Пантелимон Таку покорно пересел за другой стол.
В кафе, весело болтая, забежали двое юношей и девушка в теннисных костюмах с ракетками под мышкой. Не присаживаясь, проглотили несколько карамелек, печенье, выпили воды из запотевших стаканов и помчались дальше, в сторону спортивной площадки, к городскому парку, что напротив вокзала.
Они шагали легко и упруго, ритмично покачиваясь на мягких каучуковых подошвах. Их голоса заглушили уличный шум. А легкие белые костюмы, казалось, вобрали все сиянье июльского утра.
Пантелимон Таку глядел им вслед унылым, потухшим взглядом.
Глаза Григоре Панцыру светились радостью.
И, к вящему его удовольствию, в этот самый момент перед окнами, резко затормозив на полном ходу всеми четырьмя колесами, остановился автомобиль Октава Диамандеску, — для всего города — Тави, для синьора Альберто — вермут-сифон.
Улыбаясь своим мыслям, Тави заглушил мотор. Оперся рукою о руль и, перекинув ноги через дверцу, соскочил прямо на тротуар. И опять улыбнулся, на этот раз радуясь удачному прыжку.
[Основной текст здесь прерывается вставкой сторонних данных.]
theorem CommandClosed.engineStart {β : Type} {f : Unit → Cmd β} (hf : KeepsFrame I (f ())) :
    KeepsFrame I (Machine.rdInit >>= fun _ => Machine.enterEngine >>= fun _ => Machine.wrInit >>= f) :=
  hI.rdInit.bind fun _ => hI.enterEngine.bind fun _ => hI.wrInit.bind fun _ => hf

theorem CommandClosed.finishHeader : KeepsFrame I finishHeader :=
  hI.fill.bind fun _ => hI.seek0.bind fun _ => KeepsFrame.look_bind fun _ => hI.rawByte _

theorem CommandClosed.rdPadHeader : KeepsFrame I rdPadHeader :=
  hI.requireRead fun _ => (hI.setIgn _).bind fun _ => KeepsFrame.look_bind fun _ => KeepsFrame.require _ _

/-! ## LZSS -/

theorem CommandClosed.lz (f : State → LzMem) : KeepsFrame I (advance fun s => s.setLz (f s)) :=
  KeepsFrame.advance fun _ h => hI.setLz _ h

theorem CommandClosed.lzEncodeLoop (src : List Byte) (fuel : Nat) : KeepsFrame I (lzEncodeLoop src fuel) := by
  induction fuel with
  | zero => exact KeepsFrame.pure ()
  | succ fuel ih =>
    refine KeepsFrame.look_bind fun s => ?_
    split
    · exact (hI.lz _).bind fun _ => KeepsFrame.look_bind fun _ => (hI.wrBits _).bind fun _ => (hI.lz _).bind fun _ => ih
    · exact KeepsFrame.pure ()

theorem CommandClosed.lzEncode (src : List Byte) (hb mb depth : Nat) : KeepsFrame I (lzEncode src hb mb depth) :=
  (hI.wrBits _).bind fun _ => (hI.wrBits _).bind fun _ => (hI.wrBits _).bind fun _ => (hI.lz _).bind fun _ =>
    hI.lzEncodeLoop _ _

theorem CommandClosed.lzCompBody : KeepsFrame I lzCompBody :=
  KeepsFrame.look_bind fun _ => KeepsFrame.require_bind <| KeepsFrame.require_bind <| hI.engineStart <|
    KeepsFrame.look_bind fun _ => (hI.rdBits _).bind fun _ => (hI.lzEncode _ _ _ _).bind fun _ =>
      hI.finishHeader.bind fun _ => hI.engineEnd

theorem CommandClosed.lzReadHeader : KeepsFrame I lzReadHeader :=
  hI.rdEG.bind fun _ => hI.rdEG.bind fun _ => KeepsFrame.look_bind fun _ => KeepsFrame.require_bind <|
    KeepsFrame.require_bind <| KeepsFrame.pure _

theorem CommandClosed.lzDecodeRecord : KeepsFrame I lzDecodeRecord := by
  refine (hI.rdBits 1).bind fun _ => KeepsFrame.look_bind fun s => ?_
  dsimp only
  split
  · exact hI.requireRead fun _ => (hI.wrBits _).bind fun _ => hI.lz _
  · exact (requireAvail_keeps _ _).bind fun _ => (hI.rdBits _).bind fun _ => (hI.rdBits _).bind fun _ =>
      KeepsFrame.require_bind <| (hI.wrBits _).bind fun _ => hI.lz _

theorem CommandClosed.lzDecodeLoop (fuel : Nat) : KeepsFrame I (lzDecodeLoop fuel) := by
  induction fuel with
  | zero => exact KeepsFrame.pure ()
  | succ fuel ih =>
    refine KeepsFrame.look_bind fun s => ?_
    split
    · exact hI.lzDecodeRecord.bind fun _ => ih
    · exact KeepsFrame.pure ()

theorem CommandClosed.lzDecBody : KeepsFrame I lzDecBody :=
  hI.engineStart <| hI.rdPadHeader.bind fun _ => hI.lzReadHeader.bind fun _ =>
    KeepsFrame.bind (x := lzDecode _ _) ((hI.lz _).bind fun _ => KeepsFrame.look_bind fun _ => hI.lzDecodeLoop _) fun _ =>
      hI.flushPoint.bind fun _ => hI.engineEnd

/-! ## Shannon-Fano -/

theorem CommandClosed.sf (f : State → SfMem) : KeepsFrame I (advance fun s => s.setSf (f s)) :=
  KeepsFrame.advance fun _ h => hI.setSf _ h

theorem CommandClosed.readWord (wl : Nat) : KeepsFrame I (readWord wl) :=
  KeepsFrame.look_bind fun _ => (hI.rdBits _).bind fun _ => KeepsFrame.pure _

theorem CommandClosed.countPass (wl n : Nat) : KeepsFrame I (countPass wl n) := by
  induction n with
  | zero => exact KeepsFrame.pure ()
  | succ n ih => exact (hI.readWord wl).bind fun _ => (hI.sf _).bind fun _ => ih
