-- ==== Sys2Proof/Machine/Status.lean ====
section
/-!
DEFINITION. The status commands of both ports (44_status): they read state and write none (R161).
-/

namespace Sys2Proof.Machine

/-- NOP (R167): all-zero results, also while `flushing = 1`. -/
def nopOn (s : State) : Host.Outcome State Fault Refusal :=
  onInstance s (answer Outputs.zero s)

/-- LEN on a port (R162). -/
def lenOn (a : Agent) (s : State) : Host.Outcome State Fault Refusal :=
  portCommand a 0x3 s (answer (valOn a (len s.cfg.w s.cap (s.portView a).1 (s.portView a).2)) s)

/-- ISEMPTY on a port (R163). -/
def isEmptyOn (a : Agent) (s : State) : Host.Outcome State Fault Refusal :=
  portCommand a 0x4 s (answer (okOn a (isEmpty (s.portView a).1 (s.portView a).2)) s)

/-- ISFULL on a port (R164). -/
def isFullOn (a : Agent) (s : State) : Host.Outcome State Fault Refusal :=
  portCommand a 0x5 s (answer (okOn a (isFull s.cfg.w s.cap (s.portView a).1 (s.portView a).2)) s)

/-- CAP on a port (R165): the constant UCAP; it reads no cursor (90_conflicts C4). -/
def capOn (a : Agent) (s : State) : Host.Outcome State Fault Refusal :=
  portCommand a 0x6 s (answer (valOn a (usableCap s.cap)) s)

/-- DBG on a port (R166). -/
def dbgWordOn (a : Agent) (s : State) : Host.Outcome State Fault Refusal :=
  portCommand a 0x7 s (answer (dbgOn a (dbgWord s.cfg.w s.cap (s.portView a).1 (s.portView a).2)) s)

/-- NOP.P (R167). -/
def execNopP (s : State) : Host.Outcome State Fault Refusal := nopOn s

/-- NOP.C (R167). -/
def execNopC (s : State) : Host.Outcome State Fault Refusal := nopOn s

/-- LEN.P (R162). -/
def execLenP (s : State) : Host.Outcome State Fault Refusal := lenOn .producer s

/-- LEN.C (R162). -/
def execLenC (s : State) : Host.Outcome State Fault Refusal := lenOn .consumer s

/-- ISEMPTY.P (R163). -/
def execIsEmptyP (s : State) : Host.Outcome State Fault Refusal := isEmptyOn .producer s

/-- ISEMPTY.C (R163). -/
def execIsEmptyC (s : State) : Host.Outcome State Fault Refusal := isEmptyOn .consumer s

/-- ISFULL.P (R164). -/
def execIsFullP (s : State) : Host.Outcome State Fault Refusal := isFullOn .producer s

/-- ISFULL.C (R164). -/
def execIsFullC (s : State) : Host.Outcome State Fault Refusal := isFullOn .consumer s

/-- CAP.P (R165). -/
def execCapP (s : State) : Host.Outcome State Fault Refusal := capOn .producer s

/-- CAP.C (R165). -/
def execCapC (s : State) : Host.Outcome State Fault Refusal := capOn .consumer s

/-- DBG.P (R166). -/
def execDbgP (s : State) : Host.Outcome State Fault Refusal := dbgWordOn .producer s

/-- DBG.C (R166). -/
def execDbgC (s : State) : Host.Outcome State Fault Refusal := dbgWordOn .consumer s

end Sys2Proof.Machine
end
Потом он улыбнулся солнцу, автомобилю с помятыми крыльями, масляному пятну на рукаве куртки из пепельного фреско, улыбнулся новехоньким перчаткам, лопнувшим по шву. Словно подав щедрую милостыню, поприветствовал столик, где сидел Пантелимон Таку, и широко распахнул руки навстречу Григоре Панцыру.
— А! Как хорошо, что я застал тебя, господин Григоре. Теперь ты мой пленник. В шесть, как посвежеет, я забираю тебя, и мы отправляемся за город. Едут Пику, Ионел, Мынтулеску, Гуцэ, — вся банда. Идет?
— Идет!
— Может, я прихвачу и попугайчика из «Сантьяго». Не возражаешь? Попугайчик женского пола, поет, говорит и пляшет, — человек да и только, — может быть, даже думает. Во всяком случае, высказывает мнения.
— Прихватывай и попугайчика. Я не против. Мне-то что, при моем возрасте…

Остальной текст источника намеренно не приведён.